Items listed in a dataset
%%

-- ==== Sys2Proof/Tests/Slice0.lean ====
section
/-! SUPPORT. The tests: each check of WellFormed refuses an ill-formed command, what the table's words spell, and, for each statement,
states and operands that meet its hypotheses. -/

namespace Sys2Proof.Tests
open Sys2Proof Sys2Proof.Machine

set_option Elab.async false

/-! ## States for the witnesses -/

/-- The state after reset, but in a device state, with IGN high, the C8 bus up, and session 0 open in the Factory role. -/
def dv (d : Dev) : State :=
  { State.reset with
    pw := { State.reset.pw with dev := d, ign := true }
    serv := { State.reset.serv with sess := updAt State.reset.serv.sess 0 fun x => { x with opened := true, role := 4, source := 9 } }
    can := { State.reset.can with ch := updAt State.reset.can.ch 7 fun c => { c with state := 2 } } }

/-- As `dv`, in Run. -/
def rn : State := dv .run

/-- Objects set to integers, one by one. -/
def st (s : State) (l : List (Nat × Nat × Int)) : State := l.foldl (fun s e => s.put e.1 e.2.1 (.int e.2.2)) s

/-- A second after reset. -/
def late (s : State) : State := s.updTm fun t => { t with now := 1000000000, mono := 1000000000 }

/-- A million seconds after reset. -/
def aged (s : State) : State := s.updTm fun t => { t with now := 1000000000000000, mono := 1000000000000000 }

/-- Session 0 changed. -/
def ses (s : State) (f : Sess → Sess) : State := s.updSess 0 f

/-- Session 0 with a role. -/
def ro (s : State) (r : Nat) : State := ses s fun x => { x with role := r }

/-- Session 0 on a transport. -/
def tr (s : State) (t : Transport) : State := ses s fun x => { x with transport := t }
/-! ## Ill-formed commands are refused -/

/-- None of the commands is well formed. -/
def noneWf (l : List Instr) : Bool := l.all fun c => !c.wf

theorem test_wf_two_units : noneWf [.canWake 2 .errorCount, .driveSupplyNotPresent 2 true 33000, .driveSupplyPresent 2,
  .antennaFeedFault 2 true, .antennaFeedRetry 2 true] = true := by decide
theorem test_wf_sessions : noneWf [.deviceStateRequestRun 16, .eventCancel 16 0, .calStart 16, .leadEnable 16 1, .traceArm 16, .turnNow 16,
  .loadStart 16, .skyColdStart 16, .acceptRefusedStep 16, .frameSend 16 [], .challenge 16 [], .store 16 1, .abortUpdate 16,
  .objectWrite 16 0x2100 1 [], .readWindow 16, .panelCommand 16 1, .leaveLadder 16, .ladderImageWrite 16 [] [] []] = true := by decide
theorem test_wf_stations : noneWf [.stationStopTimeout 10, .stationConfigWrite 0 10 1 0, .stationConfigWrite 16 0 1 0, .kernelWrite 0 10 1 0]
  = true := by decide
theorem test_wf_kernel_proposal : noneWf [.calProposalReady 0 0 [1, 2, 3] 0] = true := by decide
theorem test_wf_trims : noneWf [.transitTrim [(3, 0), (5, 0)]] = true := by decide
theorem test_wf_slots_of_a_session : noneWf [.leadSlotWrite 0 8 1 0, .leadSlotWrite 16 0 1 0, .suggestionAccept 0 8, .suggestionReject 0 8,
  .optSlotWrite 0 8 1 0, .leaveBusOff 0 8, .canChannelConfigWrite 0 8 1 0] = true := by decide
theorem test_wf_three_units : noneWf [.sensorSupplyFoldback 3, .sensorSupplyRetry 3 true, .ptpSyncReceive 3 0 0, .ptpSyncDepart 3,
  .pdelayExchange 3 0, .ethLinkChange 3 true, .announceReceive 3 true 0, .sessionLinkDownExpiry 3] = true := by decide
theorem test_wf_impact_channels : noneWf [.pulseWindowClose 16 0 [], .lsChannelTest 16 none false, .lsNoisyExpiry 16 true, .sentTimeout 16,
  .lossChannelWrite 0 16 1 0, .lossChannelWrite 16 0 1 0] = true := by decide
theorem test_wf_analogue_inputs : noneWf [.aiRangeFault 24 0, .aiRangeHoldExpiry 24, .shuntOpen 24, .shuntRetest 24 0, .aiConfigWrite 0 24 1 0,
  .aiConfigWrite 16 0 1 0] = true := by decide
theorem test_wf_shafts : noneWf [.shaftEdge 12 0 ⟨5000, 0⟩ 0, .indexEdge 12 0, .shaftZeroTimeout 12, .shaftFaultClearExpiry 12] = true := by decide
theorem test_wf_contexts : noneWf [.contextEnable 0 128, .contextEnable 16 0, .contextDisable 0 128, .swapRequest 0 128 1, .repClear 0 128,
  .repSave 0 128, .compTableWrite 0 128 1 [], .repMemoryLoad 128] = true := by decide
theorem test_wf_coefficient_sets : noneWf [.coefSetWrite 0 0 2 [], .coefSetWrite 0 128 0 [], .coefSetWrite 16 0 0 []] = true := by decide
theorem test_wf_functions : noneWf [.functionModeManual 0 48, .functionModeAuto 16 0, .committedSetpointWrite 0 48 0, .manualCommandWrite 0 48 0,
  .functionCommand 0 48 1, .outputCommandWrite 0 48 1, .fieldFaultCommand 0 48 1, .pinModeWrite 0 48 1] = true := by decide
theorem test_wf_eight_units : noneWf [.suggestionExpiry 8, .operatorHoldExpiry 8, .canFrameTransmit 8 .completed 0 0, .busOff 8, .busOffRecovery 8,
  .txdTimeout 8, .protocolException 8] = true := by decide
theorem test_wf_engagement : noneWf [.steerEngage (some 16)] = true := by decide
theorem test_wf_nearest_pass : noneWf [.nearestPass 0 4, .nearestPass 16 5] = true := by decide
theorem test_wf_disengagement : noneWf [.steerDisengage 0, .steerDisengage 0x10] = true := by decide
theorem test_wf_edge_channel : noneWf [.edgeFrame 0 0 0 [], .edgeFrame 9 0 0 []] = true := by decide
theorem test_wf_field : noneWf [.mapOpen (.session 16), .mapClose (.session 16)] = true := by decide
theorem test_wf_banks : noneWf [.bankEnable 6 true, .bankResumeSlot 6, .highSideTrip 6, .valveGuardExpiry 6, .valveGuardEnd 6, .bankCommand 0 6 1]
  = true := by decide
theorem test_wf_switching_channels : noneWf [.svBoostEnd 15 0, .svBoostEnd 32 0, .svPeakEnd 15, .svQuenchEnd 32, .moveDetect 15 none] = true := by decide
theorem test_wf_boost_bank : noneWf [.svBoostGranted 1 0, .svBoostGranted 6 0] = true := by decide
theorem test_wf_channels : noneWf [.coilTempUpdate 32 none 0, .valveOvercurrent 32, .shortedCoil 32, .testCommandTimeout 32, .testCommand 0 32 1,
  .valveFaultCommand 16 0 1] = true := by decide
theorem test_wf_proportional_channel : noneWf [.stuck 16 0 0] = true := by decide
theorem test_wf_valve_objects : noneWf [.valveConfigWrite 0 0x404B 1 (.int 0), .valveConfigWrite 0 0x48B0 1 (.int 0), .valveConfigWrite 16 0x4000 1 (.int 0)]
  = true := by decide
theorem test_wf_pins : noneWf [.fieldInputChange 48 12000 0, .fieldOvercurrent 48, .fieldOvertempStage 48 true, .noLoadCurrent 48 true] = true := by decide
theorem test_wf_groups : noneWf [.groupEnable 4 true, .groupRestoreSlot 4, .groupOverload 4, .fieldGuardEnd 4, .addressClaim 4 .cannotClaim,
  .groupCommand 0 4 1] = true := by decide
theorem test_wf_joined_pins : noneWf [.pinsJoined 48 0 true, .pinsJoined 0 48 true, .pinsJoined 3 3 true] = true := by decide
theorem test_wf_search : noneWf [.searchBlock 1 1 0] = true := by decide
theorem test_wf_skylight_channels : noneWf [.detectionVerify 384 true, .cycleSlip 384] = true := by decide
theorem test_wf_pps : noneWf [.ppsEdge 1 0, .ppsEdge 0 2001, .ppsEdge 0 (-2001)] = true := by decide
theorem test_wf_network_objects : noneWf [.netConfigWrite 0 0x5604 1 (.int 0), .netConfigWrite 0 0x5613 1 (.int 0), .netConfigWrite 16 0x5200 1 (.int 0)]
  = true := by decide
theorem test_wf_message_objects : noneWf [.resumeObject 0 8 0, .resumeObject 0 0 64, .resumeObject 16 0 0] = true := by decide
theorem test_wf_datagram : noneWf [.datagram .c8 0 []] = true := by decide
theorem test_wf_layers : noneWf [.persistentWrite 0 0 (.int 0) true true true, .persistentWrite 4 0 (.int 0) true true true] = true := by decide
theorem test_wf_update_source : noneWf [.updateOffer (.session 16) [], .updateCommit (.session 16), .fallBack (.session 16) 1] = true := by decide
theorem test_wf_staged_regions : noneWf [.stagedCopy 4 true true true, .stagedCopy 9 true true true] = true := by decide
theorem test_wf_probation : noneWf [.probationEnd 0, .probationEnd 9] = true := by decide
theorem test_wf_live_regions : noneWf [.engineRestartFallBack 0, .engineRestartFallBack 4] = true := by decide
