-- ==== Sys2Proof/Config.lean ====
section
/-! DEFINITION. The fixed constants of R9, the parameters of R10 (as plain data that a state carries
and no request writes, R54), the schemas of R200, and the free values. -/

namespace Sys2Proof

/-! ### Fixed constants (R9) -/

/-- `SLOT_BITS`: payload bits per stored byte. -/
def Config.slotBits : Nat := 7
/-- `MAX_FIELD_BITS`: the widest field. -/
def Config.maxFieldBits : Nat := 32
/-- `INBOUND_START_BIT`: where message decoding begins in a stripped inbound buffer (R107). -/
def Config.inboundStartBit : Nat := 39
/-- `MAX_PACKET_BYTES_DEFAULT`: the reset value of `MAXPKT` (R50). -/
def Config.maxPacketBytesDefault : BitVec 16 := 200
/-- `FW_COUNTER_AFTER_UPLOAD`: what handshake step 6 assigns to `PC` (R326). -/
def Config.fwCounterAfterUpload : BitVec 10 := 3

/-! ### Message schemas (R200) -/

/-- The name of a schema field. The spec names four; every other name is a number
(DESIGN CHOICE, log 9). -/
inductive FieldName where
  | tag
  | counter
  | deviceCount
  | connectionCount
  | other (n : Nat)
deriving DecidableEq, Repr

/-- A schema: an ordered list of fields, each of one of the three kinds of R200. -/
inductive Schema where
  /-- No further field. -/
  | nil
  /-- Kind (a): an unsigned integer of a fixed width, then the rest. -/
  | scalar (name : FieldName) (width : Nat) (rest : Schema)
  /-- Kind (b): another schema decoded in place, with the declared width of the field. -/
  | composite (name : FieldName) (width : Nat) (nested rest : Schema)
  /-- Kind (c): declared, skipped by the decoder. -/
  | absent (name : FieldName) (rest : Schema)
deriving DecidableEq, Repr

/-- The `SCHEMAS` parameter (R10, R203, R204); `none` is an entry left unconfigured. -/
structure Schemas where
  topologyHeader         : Option Schema
  topologyDeviceInfo     : Option Schema
  topologyConnectionInfo : Option Schema
  touchMove              : Option Schema
  touchStartV            : Option Schema
  touchEndV              : Option Schema
deriving DecidableEq, Repr

/-! ### Parameters (R10) -/

/-- The parameters of R10 that are fixed when a CORE is built. A state carries them as a constant:
no request and no reset writes them (R54; log 2). -/
structure Params where
  /-- `WCAP`: capacity of one writer, in stored bytes. -/
  wcap : Nat
  /-- `NW`: number of writer handles. -/
  nw : Nat
  /-- `READ_BOUND_FACTOR`: 8 (BP's text) or 7. -/
  readBoundFactor : Nat
  /-- `VALUE_RUNS`: whether U2 may emit commands 5, 6 and 7. -/
  valueRuns : Bool
  /-- `QCAP`: capacity of the unsent-packet queue, in packets. -/
  qcap : Nat
  /-- `SCHEMAS`. -/
  schemas : Schemas
  /-- `FW_IMAGE[0]`. -/
  fwImage0 : List Byte
  /-- `FW_IMAGE[1]`. -/
  fwImage1 : List Byte
deriving DecidableEq, Repr

/-! ### Free values -/

/-- FREE VALUE (R10, D33: OPEN): the bytes of `FW_IMAGE[0]`, before bit 7 of each is cleared (log 5). -/
opaque Config.fwImageRaw0 : List Byte
/-- FREE VALUE (R10, D33: OPEN): the bytes of `FW_IMAGE[1]`, before bit 7 of each is cleared (log 5). -/
opaque Config.fwImageRaw1 : List Byte

/-- FREE VALUE (R281, I20): the writes a device makes when it reads a `VALL` with no established
value, as a function of how many such reads came before (log 12). -/
opaque Config.undefinedVallWrites : Nat → List (Nat × Byte)
/-- FREE VALUE (R281, I20): where that device's cursor is afterwards (log 12). -/
opaque Config.undefinedVallCursor : Nat → Nat
/-- FREE VALUE (R281, I20): the value that device has established afterwards (log 12). -/
opaque Config.undefinedVallLast : Nat → Option Byte
/-- FREE VALUE (R281, I20): whether that device goes on reading the packet (log 12). -/
opaque Config.undefinedVallGoesOn : Nat → Bool

/-! ### Values named where the spec leaves one open -/

/-- DESIGN CHOICE (log 4): `DEVIDX` after reset, which R50 leaves unspecified. -/
def Config.resetDevIdx : BitVec 7 := 0

/-- DESIGN CHOICE (log 13): what a display byte that nothing has written reads as. -/
def Config.displayDefault : Byte := 0

/-- Every tag unconfigured, a value R203 allows `SCHEMAS` to have. -/
def Schemas.unconfigured : Schemas where
  topologyHeader         := none
  topologyDeviceInfo     := none
  topologyConnectionInfo := none
  touchMove              := none
  touchStartV            := none
  touchEndV              := none

/-- The parameters at `State.reset`: R10's defaults where it gives one, a DESIGN CHOICE (log 2) for
`WCAP`, `NW`, `QCAP` and `SCHEMAS`, and free bytes made 7-bit-clean for `FW_IMAGE` (log 5). -/
def Params.default : Params where
  wcap            := 65535
  nw              := 2
  readBoundFactor := 8
  valueRuns       := false
  qcap            := 64
  schemas         := Schemas.unconfigured
  fwImage0        := Config.fwImageRaw0.map (· &&& 0x7F#8)
  fwImage1        := Config.fwImageRaw1.map (· &&& 0x7F#8)

end Sys2Proof
end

%%

The lines to retype run from the start of the entries through the line containing "the witnesses -/"; reproduce them exactly and add nothing.

-- ==== Sys2Proof/Tests/Slice0.lean ====
section
/-! SUPPORT. The tests: each check of WellFormed refuses an ill-formed command, what the table's words spell, and, for each statement,
states and operands that meet its hypotheses. -/

namespace Sys2Proof.Tests
open Sys2Proof Sys2Proof.Machine

set_option Elab.async false

/-! ## States for the witnesses -/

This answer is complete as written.